/-! ### Links -/

/-- The plan, the training and loss of cords, their modules, and their power (R219 to R222, R224, R230).
The model's choices in it: logs 15, 53 and 77. -/
def Obligations.CordCommandsComplete : Prop :=
  ∀ (s : State) (port : PortId) (cord : CordId), s.dev.powered = true →
    (∀ v, s.dev.reaches (.fn 0) 0x70000 = true → s.dev.sealedOff 0x70000 = false → fld v 1 0 = s.dev.pins.modulePos → s.dev.boot.restarting = false →
      s.dev.colRoom 1 = true → ∃ d : Dev, Becomes (.planApply (.fn 0) v) s
        (d.applyPlan (word (fld v 11 0)) ((List.range 6).map fun p => (s.dev.port p).plan)) ∧
        d.flash.plan = some (word (fld v 11 0) :: (List.range 6).map fun p => (s.dev.port p).plan) ∧ d.lnk = s.dev.lnk) ∧
    (∀ lanes gbps, bitOf (fld (s.dev.planOf port.val) 11 0) cord.val = true → (s.dev.port port.val).st ≠ .down →
      let go := fun (d : Dev) (st : CordSt) => d.onCord port.val cord.val fun x => { x with st := st }
      ((s.dev.cord port.val cord.val).st = .detect → s.dev.optical port.val lanes = false →
        Becomes (.cordStateAdvance port cord lanes gbps) s (go s.dev .equalise)) ∧
      ((s.dev.cord port.val cord.val).st = .detect → s.dev.optical port.val lanes = true → s.dev.boot.restarting = false →
        lanes = 4 → gbps = 128 → Becomes (.cordStateAdvance port cord lanes gbps) s
          (go (s.dev.manageModule port.val cord.val lanes gbps) .equalise)) ∧
      ((s.dev.cord port.val cord.val).st = .equalise → Becomes (.cordStateAdvance port cord lanes gbps) s (go s.dev .align)) ∧
      ((s.dev.cord port.val cord.val).st = .align → Becomes (.cordStateAdvance port cord lanes gbps) s (go s.dev .verify)) ∧
      ((s.dev.cord port.val cord.val).st = .verify → Becomes (.cordStateAdvance port cord lanes gbps) s (go s.dev .join)) ∧
      ((s.dev.cord port.val cord.val).st = .join → ∀ d, d = s.dev.joinCord port.val cord.val →
        Becomes (.cordStateAdvance port cord lanes gbps) s ((d.sendCordSet port.val (d.port port.val).ll.tx).applyVerdict port.val))) ∧
    ((s.dev.cord port.val cord.val).st = .equalise → Becomes (.cordTrainingTimeout port cord) s
      (s.dev.onCord port.val cord.val fun y =>
        if y.backoff > 1 then { y with st := .dropped, dropAt := s.dev.now } else { y with st := .detect })) ∧
    ((s.dev.cord port.val cord.val).st = .joined →
      (∀ d, d = (s.dev.cordOut port.val cord.val).rewind port.val → Becomes (.cordDrop port cord) s
        ((d.sendNak port.val).sendCordSet port.val (d.port port.val).ll.rx)) ∧
      (s.dev.portClass port.val = 2 ∨ s.dev.lnk.planValid = false → ∀ x d, x = (((s.dev.given (!s.dev.boot.restarting) fun d =>
          (d.emit (.twoWire port.val cord.val 0 8 none)).emit (.twoWire port.val cord.val 0x11 128 none)).onPort port.val fun y => { y with
          modSel := cord.val, modIntN := false
          modules := y.modules.modify {} cord.val fun m =>
            { m with flagged := true, laneStatus := Config.freeNat s.dev.free % 256 } }).tookFree) →
        d = (x.cordOut port.val cord.val).rewind port.val → Becomes (.moduleFlag port cord) s
          ((d.sendNak port.val).sendCordSet port.val (d.port port.val).ll.rx))) ∧
    ((s.dev.cord port.val cord.val).st = .dropped → Becomes (.cordRetrain port cord) s
      ((s.dev.reach ((s.dev.cord port.val cord.val).dropAt + 1000000000 * (s.dev.cord port.val cord.val).backoff)).onCord
        port.val cord.val fun y => { y with st := .detect, backoff := min 64 (2 * y.backoff) })) ∧
    (∀ msg, (((List.range 12).filter fun k => (s.dev.cord port.val k).st == .joined && !bitOf (u16 msg 1 % 4096) k) = []) →
      ((List.range 12).filter fun k => (s.dev.cord port.val k).st == .join && bitOf (u16 msg 1 % 4096) k) = [cord.val] →
      Becomes (.cordSet port msg) s ((s.dev.joinCord port.val cord.val).applyVerdict port.val)) ∧
    (∀ msg, ((List.range 12).filter fun k => (s.dev.cord port.val k).st == .joined && !bitOf (u16 msg 1 % 4096) k) = [cord.val] →
      ((List.range 12).filter fun k => (s.dev.cord port.val k).st == .join) = [] →
      Becomes (.cordSet port msg) s (((s.dev.cordOut port.val cord.val).resend port.val (u16 msg 3)).applyVerdict port.val)) ∧
    (∀ msg, let m := u16 msg 1 % 4096
      let low := lowBit (s.dev.joinedMask port.val)
      let set := fun (off : Bool) => s.dev.each ((List.range 12).filter fun k => bitOf m k && (s.dev.cord port.val k).st == .joined)
        fun d k => d.onCord port.val k fun x => { x with off := off }
      (u8 msg 3 = 0 → s.dev.portBusy port.val = false → m &&& low = 0 →
        Becomes (.cordPower port msg) s ((set true).linkOut port.val (cordPowerBytes m 2))) ∧
      (u8 msg 3 = 0 → s.dev.portBusy port.val = true ∨ m &&& low ≠ 0 →
        Becomes (.cordPower port msg) s (s.dev.linkOut port.val (cordPowerBytes m 3))) ∧
      (u8 msg 3 = 1 → Becomes (.cordPower port msg) s ((set false).linkOut port.val (cordPowerBytes m 4))) ∧
      (u8 msg 3 = 2 → s.dev.portBusy port.val = false → m &&& low = 0 → Becomes (.cordPower port msg) s (set true)) ∧
      (u8 msg 3 = 4 → Becomes (.cordPower port msg) s (set false))) ∧
    (s.dev.offMask port.val ≠ 0 → Becomes (.cordWake port) s
      ((s.dev.onPort port.val fun x => { x with cords := x.cords.map fun c => (c.1, { c.2 with off := false }) }).linkOut
        port.val (cordPowerBytes (s.dev.offMask port.val) 1))) ∧
    (∀ msg, s.dev.joinedMask port.val ≠ 0 → u8 msg 0 = 7 →
      Becomes (.stopping port msg) s (s.dev.lostPort port.val (msg.getD 1 St.linkLost))) ∧
    (∀ t0, (s.dev.port port.val).noCordAt = some t0 → s.dev.joinedMask port.val = 0 →
      Becomes (.portLost port) s ((s.dev.reach (t0 + 10000000)).lostPort port.val St.linkLost))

::::::

* **TASK INSTRUCTIONS**
Nothing in the listing may be left out; repeat it all exactly.

* **RESPONSE AREA**
/-! ### Links -/

/-- The plan, the training and loss of cords, their modules, and their power (R219 to R222, R224, R230).
The model's choices in it: logs 15, 53 and 77. -/
def Obligations.CordCommandsComplete : Prop :=
  ∀ (s : State) (port : PortId) (cord : CordId), s.dev.powered = true →
    (∀ v, s.dev.reaches (.fn 0) 0x70000 = true → s.dev.sealedOff 0x70000 = false → fld v 1 0 = s.dev.pins.modulePos → s.dev.boot.restarting = false →
      s.dev.colRoom 1 = true → ∃ d : Dev, Becomes (.planApply (.fn 0) v) s
        (d.applyPlan (word (fld v 11 0)) ((List.range 6).map fun p => (s.dev.port p).plan)) ∧
        d.flash.plan = some (word (fld v 11 0) :: (List.range 6).map fun p => (s.dev.port p).plan) ∧ d.lnk = s.dev.lnk) ∧
    (∀ lanes gbps, bitOf (fld (s.dev.planOf port.val) 11 0) cord.val = true → (s.dev.port port.val).st ≠ .down →
      let go := fun (d : Dev) (st : CordSt) => d.onCord port.val cord.val fun x => { x with st := st }
      ((s.dev.cord port.val cord.val).st = .detect → s.dev.optical port.val lanes = false →
        Becomes (.cordStateAdvance port cord lanes gbps) s (go s.dev .equalise)) ∧
      ((s.dev.cord port.val cord.val).st = .detect → s.dev.optical port.val lanes = true → s.dev.boot.restarting = false →
        lanes = 4 → gbps = 128 → Becomes (.cordStateAdvance port cord lanes gbps) s
          (go (s.dev.manageModule port.val cord.val lanes gbps) .equalise)) ∧
      ((s.dev.cord port.val cord.val).st = .equalise → Becomes (.cordStateAdvance port cord lanes gbps) s (go s.dev .align)) ∧
      ((s.dev.cord port.val cord.val).st = .align → Becomes (.cordStateAdvance port cord lanes gbps) s (go s.dev .verify)) ∧
      ((s.dev.cord port.val cord.val).st = .verify → Becomes (.cordStateAdvance port cord lanes gbps) s (go s.dev .join)) ∧
      ((s.dev.cord port.val cord.val).st = .join → ∀ d, d = s.dev.joinCord port.val cord.val →
        Becomes (.cordStateAdvance port cord lanes gbps) s ((d.sendCordSet port.val (d.port port.val).ll.tx).applyVerdict port.val))) ∧
    ((s.dev.cord port.val cord.val).st = .equalise → Becomes (.cordTrainingTimeout port cord) s
      (s.dev.onCord port.val cord.val fun y =>
        if y.backoff > 1 then { y with st := .dropped, dropAt := s.dev.now } else { y with st := .detect })) ∧
    ((s.dev.cord port.val cord.val).st = .joined →
      (∀ d, d = (s.dev.cordOut port.val cord.val).rewind port.val → Becomes (.cordDrop port cord) s
        ((d.sendNak port.val).sendCordSet port.val (d.port port.val).ll.rx)) ∧
      (s.dev.portClass port.val = 2 ∨ s.dev.lnk.planValid = false → ∀ x d, x = (((s.dev.given (!s.dev.boot.restarting) fun d =>
          (d.emit (.twoWire port.val cord.val 0 8 none)).emit (.twoWire port.val cord.val 0x11 128 none)).onPort port.val fun y => { y with
          modSel := cord.val, modIntN := false
          modules := y.modules.modify {} cord.val fun m =>
            { m with flagged := true, laneStatus := Config.freeNat s.dev.free % 256 } }).tookFree) →
        d = (x.cordOut port.val cord.val).rewind port.val → Becomes (.moduleFlag port cord) s
          ((d.sendNak port.val).sendCordSet port.val (d.port port.val).ll.rx))) ∧
    ((s.dev.cord port.val cord.val).st = .dropped → Becomes (.cordRetrain port cord) s
      ((s.dev.reach ((s.dev.cord port.val cord.val).dropAt + 1000000000 * (s.dev.cord port.val cord.val).backoff)).onCord
        port.val cord.val fun y => { y with st := .detect, backoff := min 64 (2 * y.backoff) })) ∧
    (∀ msg, (((List.range 12).filter fun k => (s.dev.cord port.val k).st == .joined && !bitOf (u16 msg 1 % 4096) k) = []) →
      ((List.range 12).filter fun k => (s.dev.cord port.val k).st == .join && bitOf (u16 msg 1 % 4096) k) = [cord.val] →
      Becomes (.cordSet port msg) s ((s.dev.joinCord port.val cord.val).applyVerdict port.val)) ∧
    (∀ msg, ((List.range 12).filter fun k => (s.dev.cord port.val k).st == .joined && !bitOf (u16 msg 1 % 4096) k) = [cord.val] →
      ((List.range 12).filter fun k => (s.dev.cord port.val k).st == .join) = [] →
      Becomes (.cordSet port msg) s (((s.dev.cordOut port.val cord.val).resend port.val (u16 msg 3)).applyVerdict port.val)) ∧
    (∀ msg, let m := u16 msg 1 % 4096
      let low := lowBit (s.dev.joinedMask port.val)
      let set := fun (off : Bool) => s.dev.each ((List.range 12).filter fun k => bitOf m k && (s.dev.cord port.val k).st == .joined)
        fun d k => d.onCord port.val k fun x => { x with off := off }
      (u8 msg 3 = 0 → s.dev.portBusy port.val = false → m &&& low = 0 →
        Becomes (.cordPower port msg) s ((set true).linkOut port.val (cordPowerBytes m 2))) ∧
      (u8 msg 3 = 0 → s.dev.portBusy port.val = true ∨ m &&& low ≠ 0 →
        Becomes (.cordPower port msg) s (s.dev.linkOut port.val (cordPowerBytes m 3))) ∧
      (u8 msg 3 = 1 → Becomes (.cordPower port msg) s ((set false).linkOut port.val (cordPowerBytes m 4))) ∧
      (u8 msg 3 = 2 → s.dev.portBusy port.val = false → m &&& low = 0 → Becomes (.cordPower port msg) s (set true)) ∧
      (u8 msg 3 = 4 → Becomes (.cordPower port msg) s (set false))) ∧
    (s.dev.offMask port.val ≠ 0 → Becomes (.cordWake port) s
      ((s.dev.onPort port.val fun x => { x with cords := x.cords.map fun c => (c.1, { c.2 with off := false }) }).linkOut
        port.val (cordPowerBytes (s.dev.offMask port.val) 1))) ∧
    (∀ msg, s.dev.joinedMask port.val ≠ 0 → u8 msg 0 = 7 →
      Becomes (.stopping port msg) s (s.dev.lostPort port.val (msg.getD 1 St.linkLost))) ∧
    (∀ t0, (s.dev.port port.val).noCordAt = some t0 → s.dev.joinedMask port.val = 0 →
      Becomes (.portLost port) s ((s.dev.reach (t0 + 10000000)).lostPort port.val St.linkLost))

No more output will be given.